И это было то, что это значило. Что-то, за что можно было ухватиться.
Кто мы?
Мы то, чем являемся. Просто то, что мы представляем собой как существа. То, что мы знаем и делаем. Не меньше и не больше.
Дополнительная информация. Узоры, галактики, звёздные системы, планеты — все развивается. И материя подвержена изменениям. Жизнь — более быстрая сила, заново организуется, находит новые ниши, начинает формировать себя. Разум — сознание — на целый порядок быстрее, ещё один новый уровень. То, что лежало по ту сторону, было незнакомо, слишком неопределённо, чтобы быть понятым (спроси Дра'Азон и подожди ответа)… Всё было только уточнением, процессом сделать это правильнее (если само «правильно» было правильным)…

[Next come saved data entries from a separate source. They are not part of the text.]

-- ==== Sys2Proof/WellFormed.lean ====
section
/-! DEFINITION. What the spec gives a meaning to: which configurations (rules R7, R37, R77, R78, R90; D34, U18), which words are
request words (R51), which strings are strings (R135). An instruction term is well formed for every operand value: "any value
is accepted" (R56), so there is no check on `Instr`. -/

namespace Sys2Proof

/-- The parameter space of R7: a configuration outside it "is refused (no meaning)" (R37, R90). -/
def Params.wf (c : Params) : Bool :=
  decide (4 ≤ c.portW) && decide (c.dataShift + 4 ≤ c.portW) &&
  decide (1 ≤ c.cntW) && decide (1 ≤ c.pollBudget) && decide (c.pollBudget < 2 ^ c.cntW) &&
  decide (1 ≤ c.tInit3Ms) && decide (c.tInit3Ms ≤ 40) && decide (1 ≤ c.tInit4Ms) && decide (c.tInit4Ms ≤ 40) &&
  decide (c.tPollSetupUs ≤ 10) && decide (c.tPollGapUs ≤ 10) && decide (c.tPollRetryUs ≤ 10)

/-- A request word has 20 bits (R51). -/
def wordInRange (w : Nat) : Bool := decide (w < 2 ^ 20)

/-- A string ends with a byte 0x00 (R135); one without is refused (U3). -/
def terminated (s : List Byte) : Bool := s.contains 0#8

end Sys2Proof
end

Стало быть, мы испортили своё наследство… ну и что? Что мы могли испортить с большим правом? Если мы делаем ошибки, то только потому, что глупы, а не потому, что плоха идея. И если мы больше не находимся у ломающегося края волны, то вот это неудача. Мы передаём дальше эстафету, и лучшие желания, множество удовольствий.
Все подле нас, все вокруг нас, всё, что мы знаем и можем узнать, состоит, в конце концов, из узоров Ничто. Это основная линия, окончательная правда. И если мы вдруг установим, что можем контролировать определённый узор, почему бы нам не переделать его по нашим представлениям об элегантности, сделать радостнее и лучше? Да, мы гедонисты, мистер Бора Хорза Гобучул. Мы ищем удовольствий и, допустим, мы сами настроили себя так, что можем ощущать их сильнее. Мы то, что мы есть. А ты? Во что превращает это тебя? Кто ты? Кто ты?
Оружие. Вещь, сделанная давно умершими, чтобы обманывать и убивать. Весь подвид Оборотней — пережиток старой войны, такой давней войны, что никто уже не помнит, кто против кого воевал или когда и за что. Никто не помнит и того, на стороне победителей были Оборотни или нет.
Но на всякий случай тебя сделали, Хорза. Ты не продукт эволюции, которую ты назвал бы «естественной», а продукт тщательных раздумий и генетических манипуляций, военного планирования и обдуманного проектирования… и войны. Только война ответственна за твоё создание, ты её дитя, её завещание. Оборотень, обратись в самого себя… но ты этого не можешь, не хочешь. Ты можешь только стараться не думать об этом. И всё-таки это знание есть, информация эта вросла в самые глубокие твои глубины. Возможно, что ты можешь легко жить с этим знанием, но я не думаю, что ты с ним справишься…
И мне жаль тебя, потому что мне кажется, что теперь я знаю, кого ты ненавидишь на самом деле.
Она быстро вышла из транса, когда выделение секрета из желез в её шее и позвоночнике прекратилось. Связи, образовавшиеся в мозгу девочки, разорвались, освобождая её.
Её окружала реальность, ветер холодил кожу. Она вытерла пот со лба. В глазах стояли слёзы, она осушила их, засопела и потёрла покрасневший нос.
Опять промах, горько подумала она. Но это был молодой, нестабильный вид горечи, так сказать, подражание ему, что-то, в чём она некоторое время нравилась себе, как ребёнок примеряет одежду взрослого. Она мгновение наслаждалась чувством старости и отчаяния, но потом сбросила его. Настроение ей не подходило. Ещё будет время для настоящей версии старости, подумала она с сарказмом и улыбнулась ряду гор по другую сторону равнины.